Käßmann bezieht sich bei der Kausalverkettelung ihrer Naziverschwörungsphantasien auf einen polemischen Artikel des linksradikalen Portals publikative.org, das Höcke derart zitiert:

Taten sind nix für unsere Pseudo-Elite. Ich hab das vor ein paar Wochen mal in einem Onlineinterview mit der Sezession klar­gestellt. Diese Pseudo-Elite die ist ja im Windschatten der Weltgeschichte entstanden. Sie war ja niemals Tat-Elite und musste ja auch niemals Tat-Elite sein.

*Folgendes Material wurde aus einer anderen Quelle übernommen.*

-- ==== Sys2Proof/Safety.lean ====
section
/-! DEFINITION. What counts as a safe run, and the conditions on a state under which a command acts, in the terms the
claims use. -/

namespace Sys2Proof.Safety

open Sys2Proof.Machine

/-- A step goes on: it answers a next state. -/
def Runs (s : Machine.State) : Prop := ∃ t, Machine.step s = .next t

/-- Every command waiting is well formed. -/
def WellFormedQueue (s : Machine.State) : Prop := ∀ c ∈ s.pending, WellFormed c = true

/-- The agent x stands at place a of the pod. -/
structure Place (s : State) (a : Nat) (x : Agent) : Prop where
  exists_ : a < 65536
  is : s.agent a = x

/-- The agent x at place a has taken the whole command c with opcode op and no play waits before it (R113, R115). -/
structure Taken (s : State) (a : Nat) (x : Agent) (c : Cmd) (op : Byte) : Prop where
  exists_ : a < 65536
  is : s.agent a = x
  cur : x.cu.cur = some c
  op : c.op = op
  piece : c.piece = 0
  more : c.more = false
  plays : x.cu.plays = []

/-- Context c holds x and issues the legal instruction w with opcode op, whose guard holds (R134, R137, R138). -/
structure Issue (s : State) (c : Fin 16) (op : Byte) (w : W64) (x : Context) : Prop where
  may : s.mayIssue c = true
  fetched : s.fetch c = w
  op : uOp w = op
  legal : uLegal w = true
  is : s.ctx c = x
  guard : x.guard w = true

/-- The same for a fabric or checkpoint instruction: the package governs the pod, and an epoch-checked instruction's EPOCH
is the fabric epoch (R143, R153). -/
structure FabricIssue (s : State) (c : Fin 16) (op : Byte) (w : W64) (x : Context) : Prop where
  issue : Issue s c op w x
  active : s.isActive = true
  epoch : epochChecked w = true → x.epoch = s.dealers.fepoch

/-- The stream x runs on engine e and issues the instruction w with opcode op: its end is not decided and it does not wait
in TWAIT (R245, R250, R259). -/
structure Tile (s : State) (e : Fin 320) (op : Nat) (w : BitVec 128) (x : Stream) : Prop where
  runs : s.runs e = true
  is : s.str e = x
  ready : x.twait = none
  word : s.stiWord e = w
  op : sOp w = op

/-- The same for an instruction that makes the configuration k: the engine holds at most three configurations (R250). -/
structure TileConf (s : State) (e : Fin 320) (op : Nat) (w : BitVec 128) (x : Stream) (k : Conf) : Prop where
  tile : Tile s e op w x
  room : (x.confs k).length ≤ 3

/-- The tally request f reaches the active package, well formed, under its slice's epoch, for a tally its slice may use (R378). -/
structure TallyRequest (s : State) (f : Flit) : Prop where
  cls : f.cls = 8
  crc : f.crc = f.crcOf
  dest : f.dest = s.myId
  active : s.dealers.role = true
  gap : s.dealers.takeover = .none
  epoch : (s.slice f.slice.toNat).sepoch.setWidth 8 = f.sep
  form : t8Bad f = false
  allowed : s.t8Allowed f = true

/-- Ring n runs the descriptor d of slot i, with opcode op, no reserved byte set and no takeover gap (R169, R170, R187). -/
structure HostCommand (s : State) (n : Fin 8) (i : Nat) (d : BitVec 512) (op : Byte) : Prop where
  cur : (s.session n).cur = some (i, d)
  op : descOp d = op
  clean : descClean d = true
  gap : s.dealers.takeover = .none

/-- What the command answers: the state t it leaves, with its completion record written (R173). -/
def answered (s t : State) (n : Fin 8) (i : Nat) (d : BitVec 512) (st : Byte) (res : W64) : State :=
  t.complete n ((i + 1) % ringSize (s.session n).cqOrder) (completionRecord (descTag d) (descOp d) st res)

/-- The state in which an instruction of context c acts: c is the context that issued last. -/
def issued (s : State) (c : Fin 16) : State := s.issued c

/-- The place of the pod whose agent a command is a step of; none for a command of the package's own (log 4). -/
def placeOf : Instr → Option Nat
  | .flitArrival a _ _ | .outputAllocation a | .hostOffer a _ | .flitAdmit a | .ejectRemove a _ | .ejectStall a _ |
    .pathLatchExpire a _ _ | .retxTimeout a _ _ | .requestAbandon a _ _ | .mgmtSinkConsume a | .syncLost a |
    .slotExchange a | .convoyOffer a _ _ | .telemetryWindow a _ | .drained a | .counterLowRead a _ _ | .localWrite a _ _ |
    .idLock a | .slotFWrite a _ | .cardPlay a | .commandPiece a | .cmdProbe a | .cmdAgentRead a | .cmdAgentWrite a |
    .cmdGate a | .cmdUngate a | .cmdSwap a | .cmdExchange a | .cmdLoad a | .cmdArm a | .cmdDisarm a | .cmdUnfence a |
    .cmdRelease a | .cmdQuarantine a | .cmdBind a | .cmdPfence a | .cmdPreset a | .cmdPunfence a | .cmdUcodeOpen a |
    .cmdUcodePatch a | .cmdUcodeCommit a | .cmdSecMsg a | .cmdBankcopy a | .cmdReservedOpcode a | .ucodeSwitch a |
    .ucodeSelftest a _ | .secUpMessage a _ | .partFenceAck a _ | .fenceAckTimeout a _ | .drainWindowEnd a _ |
    .partFenceAckLow a _ | .partRstDone a _ | .resetLimitExpire a _ | .katWrite a _ _ | .partStateWrite a _ _ |
    .partTick a _ | .watchdogExpire a _ | .downMessageWrite a _ | .upSend a | .upDataWrite a _ _ | .mbxClaimRead a _ |
    .mbxRelease a _ | .mbxRing a _ | .mbxDone a _ | .mbxDataWrite a _ _ _ | .mbxLeaseExpire a | .fwBoot a |
    .agentPowerOn a _ => some a
  | .frameStart who | .syncExchange who _ | .laneSignalLoss who _ | .fecUncorrLimit who _ | .linkIdle who _ |
    .downSetReceived who _ | .linkTrained who _ _ _ _ | .trumpReceive who _ _ | .trumpFilterExpire who _ |
    .laneRetrainStart who _ _ | .calibrationWindow who _ _ | .retrainChoose who _ | .retrainAdopt who _ |
    .retrainTimeout who _ | .laneAdapt who _ _ => who
  | _ => none

/-- The session whose register write a command is, where the register is the owner's to write (R4). -/
def writerOf : Instr → Option (Fin 8)
  | .regWrite n _ _ | .ignoredClr n _ | .grant n _ | .twinSet n _ | .ringConfigWrite n _ _ _ |
    .noticeRingConfigWrite n _ _ _ | .cqDoorbell n _ _ | .budgetWrite n _ _ | .tallyCountWrite n _ _ |
    .tallyConfigWrite n _ _ | .queueDescriptorWrite n _ _ _ | .queueHeadWrite n _ _ | .queueTailWrite n _ _ |
    .partTenantWrite n _ _ | .provUnlock n | .rollfwd n | .extendGo n | .setGen n | .xferAllow n _ | .xferReq n _ |
    .depotGrant n _ | .depotRelease n _ | .depotTenantWrite n _ _ | .rtcSet n _ | .monoInc n _ | .heldClear n | .rstReq n _ |
    .blockReset n _ | .depotRetire n _ | .pwrLimitWrite n _ | .pwrPeakClear n _ | .statusCauseClear n _ _ | .bifWrite n _ _ |
    .depotApertureAccess n _ (.write _) => some n
  | _ => none

/-- The bits of a word of the map that are not marked secure (R4): a key slot's tenant (R413), an allocation's (R422), a
ledger partition's (R375) and an engine's (R238) show to the owner alone. -/
def openMask (off : Nat) : W32 :=
  if 0x8100 ≤ off ∧ off < 0x8500 ∧ off % 16 = 0 then 0x0000FFFF
  else if 0x9000 ≤ off ∧ off < 0xA000 ∧ off % 16 = 8 then 0
  else if 0x1100000 ≤ off ∧ off < 0x1101000 ∧ off % 0x40 = 0 then 0xFFFF0000
  else if 0x10000000 ≤ off ∧ off < 0x12800000 ∧ 0x1000 ≤ off % 0x100000 ∧ off % 0x100000 < 0x1800 ∧ off % 256 = 4 then 0
  else 0xFFFFFFFF

/-- The stores of the machine are in canonical form: the depot, the two dealers' data stores, the ring SRAM and the pod's
agents. -/
structure Canonical (s : State) : Prop where
  depot : Mem.wf s.depot.mem = true
  active : Mem.wf s.dealers.core.dstore = true
  standby : Mem.wf s.dealers.shadow.dstore = true
  sram : Mem.wf s.led.sram = true
  agents : SMap.wf Agent.dflt s.agents = true

/-- The controller epoch and dealer epoch of a command are older than the pair an agent recorded (R8). -/
def OlderPair (x : Agent) (c : Cmd) : Prop :=
  older c.cep x.id.cepoch = true ∨ (c.cep = x.id.cepoch ∧ older c.dep x.id.depoch = true)

/-- They are newer than the pair the agent recorded (R8). -/
def NewerPair (x : Agent) (c : Cmd) : Prop :=
  newer c.cep x.id.cepoch = true ∨ (c.cep = x.id.cepoch ∧ newer c.dep x.id.depoch = true)

end Sys2Proof.Safety
end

Nun findet man im weltweiten Internet nicht viele Schriften der SS, in welchen sich diese selbst als „Tat-Elite“ bezeichnet, um genau zu sein: gar keine. Erst (und allein?) die 2012 von Bastian Hein publizierte Habilitationsschrift „Elite für Volk und Führer? Die Allgemeine SS und ihre Mitglieder 1925-1945“, welche auch von publikative.org als Beleg angeführt wird, verquickt den Begriff „Tat-Elite“ mit der SS folgendermaßen:

tat-elite.jpg

Für den Begriff „Tat-Elite“ wird vom Autor also keine historische Quelle explizit angegeben; dieser wird von ihm im Jahr 2012 offenbar zusammenfassend für Sätze wie: „Die SS huldigt dem Grundsatz der Tat, nicht dem des Wortes“ zugewiesen. Genauso gut aber hätte irgendein dahergelaufener Autor auch behaupten können, daß sich Christen aufgrund des Jesus-Ausspruches: „Seid aber Täter des Worts und nicht Hörer allein“ als „Tat-Elite“ verstünden, woraufhin sich gemäß trunksüchtiger Käseschwätzer_innen fortan jeder Benutzer dieses Begriffes einer „Christen-Sprache“ befleißigen würde.

Aber selbst wenn ein hochrangiger SS-Funktionär den bösen Begriff tatsächlich verwendet haben sollte – wieso sollte dieser tabu sein oder für antifaschistoide Verschwörungsszenarien herhalten müssen? Schließlich hatte SS-Wittje auch „Grundsatz“, „Wesen“ oder „Tag und Nacht“ gesagt, ohne daß aufrechte Demokraten diese Begrifflichkeiten seitdem strikt meiden würden.

Und weil „nach 1945“ der Begriff „Kriegsgewinnler“ benutzt wurde, gehört einige Jahrzehnte später der Begriff „Niedergangsgewinnler“ zur Nazi-Sprache? Eine sehr dadaistische Deutung! Auch aus Begriffen wie Maulhelden, Untertanen, Lügenpresse und Dissidenten folgende Käse-Schlußfolgerung zu ziehen: „Will da eine ,Tat-Elite‘ die Würde anderer Menschen wieder erst durch Sprache, dann durch Ausweisung, schließlich durch Ghettoisierung und Mord außer Kraft setzen?“, das ist wohl nicht allein durchgeknallten Synapsen nach alkoholischen Exzessen geschuldet.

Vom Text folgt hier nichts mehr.